> [TASK DETAILS]
Output every line from the beginning of the records through the line that contains "IDENT row. -/", exactly as it appears.
Segment Start: THE DATA
/-- R207: COUNTERS_READ: on a port of a prism with a symbol clock, the reply waits for the boundary. -/
def bodyCountersRead : Body := fun _ c d =>
  let x := addrAt c.params
  let n := byteAt c.params 1
  match countersOf x.cls x.id n with
  | none => .refuse stOutOfRange []
  | some as =>
    need (decide (1 ≤ n) && decide (n ≤ 64) && as.all (fun a => instanceOk a x.inst) && reservedZero c.params 6 2) stOutOfRange <|
      if x.cls = clsPort ∧ attr d DOMAIN_STATE (160 + prismOf x.inst) = 0 then .hold ⟨c, prismOf x.inst, false⟩
      else okResult (countersResult d x.cls x.inst as) d

/-! ### Rows -/

/-- The SET of one attribute's instance to a value. -/
def setRequest (h : SetHead) (a : Attr) (i v : Nat) : Req :=
  ⟨h.master, h.tag, h.flags, addrBytes ⟨a.cls, i, a.id⟩ ++ toLE 0 2 ++ toLE v (a.width / 8)⟩

/-- The SET_BLOCK of bytes of one attribute's instance. -/
def setBlockRequest (h : SetHead) (a : Attr) (i off : Nat) (data : List Byte) : Req :=
  ⟨h.master, h.tag, h.flags, addrBytes ⟨a.cls, i, a.id⟩ ++ toLE 0 2 ++ toLE off 4 ++ data⟩

/-- R314: the NOP row. -/
def execNop (r : Req) (s : State) : Out := issueOut 0x00 bodyNop r s
/-- R502: the IDENT row. -/
def execIdent (r : Req) (s : State) : Out := issueOut 0x01 bodyIdent r s
/-- R320: the GET row. -/
def execGet (r : Req) (s : State) : Out := issueOut 0x10 bodyGet r s
/-- R321: the SET row. -/
def execSet (r : Req) (s : State) : Out := issueOut 0x11 bodySet r s
/-- R322: the GET_BLOCK row. -/
def execGetBlock (r : Req) (s : State) : Out := issueOut 0x12 bodyGetBlock r s
/-- R323: the SET_BLOCK row. -/
def execSetBlock (r : Req) (s : State) : Out := issueOut 0x13 bodySetBlock r s
/-- R39: the PRISM_PREFIX_SET row. -/
def execPrismPrefixSet (h : SetHead) (m : Fin 8) (v : Byte) (s : State) : Out :=
  issueOut 0x11 bodySet (setRequest h PRISM_PREFIX m v.toNat) s
/-- R61: the TX_PSD_SET row. -/
def execTxPsdSet (h : SetHead) (p : Fin 128) (v : BitVec 16) (s : State) : Out :=
  issueOut 0x11 bodySet (setRequest h PORT_TX_PSD p v.toNat) s
/-- R67: the RATE_CAP_SET row. -/
def execRateCapSet (h : SetHead) (p : Fin 128) (v : BitVec 16) (s : State) : Out :=
  issueOut 0x11 bodySet (setRequest h PORT_RATE_CAP p v.toNat) s
/-- R62: the TONE_MASK_SET row. -/
def execToneMaskSet (h : SetHead) (p : Fin 128) (offset : BitVec 32) (data : List Byte) (s : State) : Out :=
  issueOut 0x13 bodySetBlock (setBlockRequest h PORT_TONE_MASK p offset.toNat data) s
/-- R58: the four staged tables. -/
def stageTable (n : Fin 4) : Attr :=
  if n = 0 then PORT_STAGE_LOADING_TX else if n = 1 then PORT_STAGE_LOADING_RX else if n = 2 then PORT_STAGE_GAIN_TX else PORT_STAGE_GAIN_RX
/-- R58: the STAGE_TABLE_WRITE row. -/
def execStageTableWrite (h : SetHead) (p : Fin 128) (table : Fin 4) (offset : BitVec 32) (data : List Byte) (s : State) : Out :=
  issueOut 0x13 bodySetBlock (setBlockRequest h (stageTable table) p offset.toNat data) s
/-- R201: the SNR_HIST_INTERVAL_SET row. -/
def execSnrHistIntervalSet (h : SetHead) (p : Fin 128) (v : BitVec 16) (s : State) : Out :=
  issueOut 0x11 bodySet (setRequest h PORT_SNR_HIST_INTERVAL p v.toNat) s
/-- R214: the SNAP_READY_WRITE row. -/
def execSnapReadyWrite (h : SetHead) (v : Byte) (s : State) : Out :=
  issueOut 0x11 bodySet (setRequest h DEVICE_SNAP_READY 0 v.toNat) s
/-- R125: the RECAST_TIMER_SET row. -/
def execRecastTimerSet (h : SetHead) (p : Fin 128) (deadline : Bool) (v : BitVec 32) (s : State) : Out :=
  issueOut 0x11 bodySet (setRequest h (if deadline then PORT_RECAST_DEADLINE else PORT_RECAST_RETRY) p v.toNat) s
/-- R481: the parameters of a check unit. -/
def checkField (n : Fin 4) : Attr := if n = 0 then CHECK_WIDTH else if n = 1 then CHECK_POLY else if n = 2 then CHECK_INIT else CHECK_FLAGS
/-- R482: the CHECK_PARAM_SET row. -/
def execCheckParamSet (h : SetHead) (unit field : Fin 4) (v : BitVec 64) (s : State) : Out :=
  issueOut 0x11 bodySet (setRequest h (checkField field) unit v.toNat) s
/-- R207: the COUNTERS_READ row. -/
def execCountersRead (r : Req) (s : State) : Out := issueOut 0x92 bodyCountersRead r s

end Sys2Proof.Machine
end

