-- ==== Sys2Proof/Machine/Background.lean ====
section
/-! DEFINITION. Machine/Background.lean: wear rotation (R497), aging (R498) and telemetry (R499). -/

namespace Sys2Proof.Machine

/-! ### Wear rotation (R497) -/

/-- R497: one more move made. -/
def countMove (d : Dev) : Dev := bump DEVICE_WEAR_ROTATIONS 0 1 d

/-- R497: the facet's spare covers engine `e` for wear, where it is free for it. -/
def wearFacet (part f : Nat) (d : Dev) : Dev :=
  let d1 := if attr d FACET_SPARE_STATE f = 4 ∨ (match pendingTakeover d f with | some t => t.1 == 4 | none => false) = true then giveBackSpare f d else d
  let e := part - 1
  if part < 5 ∧ engineState d1 f e = 0 ∧ sliceRegion d1 (5 * f + e) = false ∧ sliceRegion d1 (5 * f + 4) = false ∧ spareRank d1 f = 9 then
    countMove (requestSpare (4 * f + e) 4 d1)
  else d1

/-- R497: LS of a group that Izrath transmits carries logical lane `j` for wear, or the spare pattern in the last part. -/
def wearGroup (part g : Nat) (d : Dev) : Dev :=
  let x := link d g
  let j := part - 1
  let free := x.subReq.isNone && x.subAnn.isNone && x.rxAnn.isNone && groupRuns d g && !x.lcLost
    && (idleLanes (attr d GROUP_LANE_MAP g)).any fun k => laneReady d g k && !sliceRegion d (0x300 + laneOf g k)
  if groupSends g = false ∨ free = false then d
  else
    match x.cover with
    | some (4, i) => if part < 5 ∧ i ≠ j then countMove (announceChange g part 4 d) else if part = 5 then returnLs g d else d
    | some _ => d
    | none => if part < 5 ∧ attr d GROUP_SPARE_STATE g = 0 then countMove (announceChange g part 4 d) else d

/-- R497: the spare core replaces the active core that has served longest. -/
def wearVertex (d : Dev) : Dev :=
  let (a, b) := activeCores d
  let c := spareCore d
  if c = 3 ∨ d.vertex ≠ .running ∨ (repairOn d clsDevice 0).isSome then d
  else
    let d1 := stopSlice (0x200 + c) { d with wear := { d.wear with oldest := 1 - d.wear.oldest } }
    countMove (if d.wear.oldest = 0 then setCores c b a d1 else setCores a c b d1)

/-- R497: the stand-in copy of hub control changes. -/
def wearHub (d : Dev) : Dev :=
  if d.bist.failed.any fun r => decide (0x210 ≤ r) && decide (r < 0x213) then d
  else countMove (modBist (fun b => { b with standIn := (b.standIn + 1) % 3 }) d)

/-- R496: a rotation that starts more than two periods after the one before it. -/
def wearLate (d : Dev) : Dev :=
  let late := d.wear.startedAt ≠ 0 ∧ 2 * attr d DEVICE_WEAR_PERIOD 0 * 3600 * nsPerS < d.elapsed + 1 - d.wear.startedAt
  if late ∧ d.faults.behind.contains 5 = false then
    raise clsDevice 0 evBgOverrun 5 (modFaults (fun x => { x with behind := x.behind ++ [5] }) d)
  else if late then d
  else modFaults (fun x => { x with behind := x.behind.filter (· != 5) }) d

/-- R497: a part starts. -/
def wearPart (d : Dev) : Dev :=
  if armed d tkWear 0 ∧ due d tkWear 0 = false ∨ attr d DEVICE_WEAR_ENABLE 0 = 0 ∨ d.phase ≠ .ready ∨ d.brownout.isSome = true then d
  else
    let part := d.wear.part % 5 + 1
    let d1 := arm tkWear 0 (attr d DEVICE_WEAR_PERIOD 0 * 720 * nsPerS) { d with wear := { d.wear with part := part } }
    let d2 :=
      if part = 1 then
        let e := wearLate d1
        wearHub (wearVertex { e with wear := { e.wear with startedAt := e.elapsed + 1 } })
      else d1
    forAll (List.range 32) (wearGroup part) (forAll (List.range 32) (wearFacet part) d2)

/-! ### Aging (R498) -/

/-- The entry of a list that lies farthest from 0. -/
def farthest (l : List Int) : Int := l.foldl (fun b x => if b.natAbs < x.natAbs then x else b) 0

/-- R498: the hourly comparison on a die. -/
def agingCheck (die : Nat) (changes : List Int) (d : Dev) : Dev :=
  if armed d tkAging die ∧ due d tkAging die = false ∨ d.phase ≠ .ready ∨ d.brownout.isSome = true then d
  else
    let v := farthest changes
    let d1 := setAttrInt DIE_AGING die v (arm tkAging die (3600 * nsPerS) d)
    if v ≤ -10 ∧ d.aged.contains die = false then raise clsDie die evAgingWarn (attr d1 DIE_AGING die) { d1 with aged := die :: d.aged } else d1

/-! ### Telemetry (R499) -/

/-- The highest entry of a list that is not empty. -/
def hottest : List Int → Option Int
  | [] => none
  | x :: r => some (r.foldl max x)

/-- R387, R499: a junction above 125 degrees C. -/
def junctionLimit : Int := 1250

/-- R499: the sample of one die. -/
def dieTemp (die : Nat) (sensors : List Int) (d : Dev) : Dev :=
  match hottest sensors with
  | none => d
  | some t =>
    let warn := attrInt d DEVICE_TEMP_WARN 0
    let d1 := setAttrInt DIE_TEMP_MAX die (max (attrInt d DIE_TEMP_MAX die) t) (setAttrInt DIE_TEMP die t d)
    let d2 :=
      if warn < t ∧ d.hot.contains die = false then raise clsDie die evTempHigh (unsignedOf 16 (t / 10)) { d1 with hot := die :: d.hot }
      else if t ≤ warn - 50 then { d1 with hot := d.hot.filter (· != die) }
      else d1
    if junctionLimit < t ∧ d.tooHot.contains die = false then unmasked clsDie die 0xFF 10 unmTemperature { d2 with tooHot := die :: d.tooHot }
    else if t ≤ junctionLimit then { d2 with tooHot := d.tooHot.filter (· != die) }
    else d2

/-- R496: the share of the millisecond now ending, and the highest of the last second. -/
def noteShare (share : Nat) (d : Dev) : Dev :=
  let l := (share :: d.shares).take 1000
  setAttr DEVICE_BG_SHARE_PEAK 0 (l.foldl max 0) { d with shares := l }

/-- R499: a sample. -/
def telemetry (junctions : List (List Int)) (rails : List (BitVec 16)) (share : Nat) (d : Dev) : Dev :=
  if armed d tkTelemetry 0 ∧ due d tkTelemetry 0 = false ∨ d.phase ≠ .ready ∨ d.brownout.isSome = true then d
  else
    let d1 := noteShare share (arm tkTelemetry 0 nsPerMs d)
    let d2 := setBlock DEVICE_RAIL_MV 0 ((List.range 6).flatMap fun k => toLE (rails.getD k 0).toNat 2) d1
    forAll [0, 1, 2] (fun die => dieTemp die (junctions.getD die [])) d2

/-! ### Rows -/

/-- R497: the WEAR_ROTATION_PART row. -/
def execWearRotationPart (s : State) : Out := onDev wearPart s

/-- R498: the AGING_CHECK row. -/
def execAgingCheck (die : Fin 3) (changes : List Int) (s : State) : Out := onDev (agingCheck die changes) s

/-- R499: the TELEMETRY_SAMPLE row. -/
def execTelemetrySample (junctions : List (List Int)) (rails : List (BitVec 16)) (share : BitVec 16) (s : State) : Out :=
  onDev (telemetry junctions rails share.toNat) s

end Sys2Proof.Machine
end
Segment End: THE DATA
> [SOLUTION TO THIS TASK]
/-- R207: COUNTERS_READ: on a port of a prism with a symbol clock, the reply waits for the boundary. -/
def bodyCountersRead : Body := fun _ c d =>
  let x := addrAt c.params
  let n := byteAt c.params 1
  match countersOf x.cls x.id n with
  | none => .refuse stOutOfRange []
  | some as =>
    need (decide (1 ≤ n) && decide (n ≤ 64) && as.all (fun a => instanceOk a x.inst) && reservedZero c.params 6 2) stOutOfRange <|
      if x.cls = clsPort ∧ attr d DOMAIN_STATE (160 + prismOf x.inst) = 0 then .hold ⟨c, prismOf x.inst, false⟩
      else okResult (countersResult d x.cls x.inst as) d

/-! ### Rows -/

/-- The SET of one attribute's instance to a value. -/
def setRequest (h : SetHead) (a : Attr) (i v : Nat) : Req :=
  ⟨h.master, h.tag, h.flags, addrBytes ⟨a.cls, i, a.id⟩ ++ toLE 0 2 ++ toLE v (a.width / 8)⟩

/-- The SET_BLOCK of bytes of one attribute's instance. -/
def setBlockRequest (h : SetHead) (a : Attr) (i off : Nat) (data : List Byte) : Req :=
  ⟨h.master, h.tag, h.flags, addrBytes ⟨a.cls, i, a.id⟩ ++ toLE 0 2 ++ toLE off 4 ++ data⟩

/-- R314: the NOP row. -/
def execNop (r : Req) (s : State) : Out := issueOut 0x00 bodyNop r s
/-- R502: the IDENT row. -/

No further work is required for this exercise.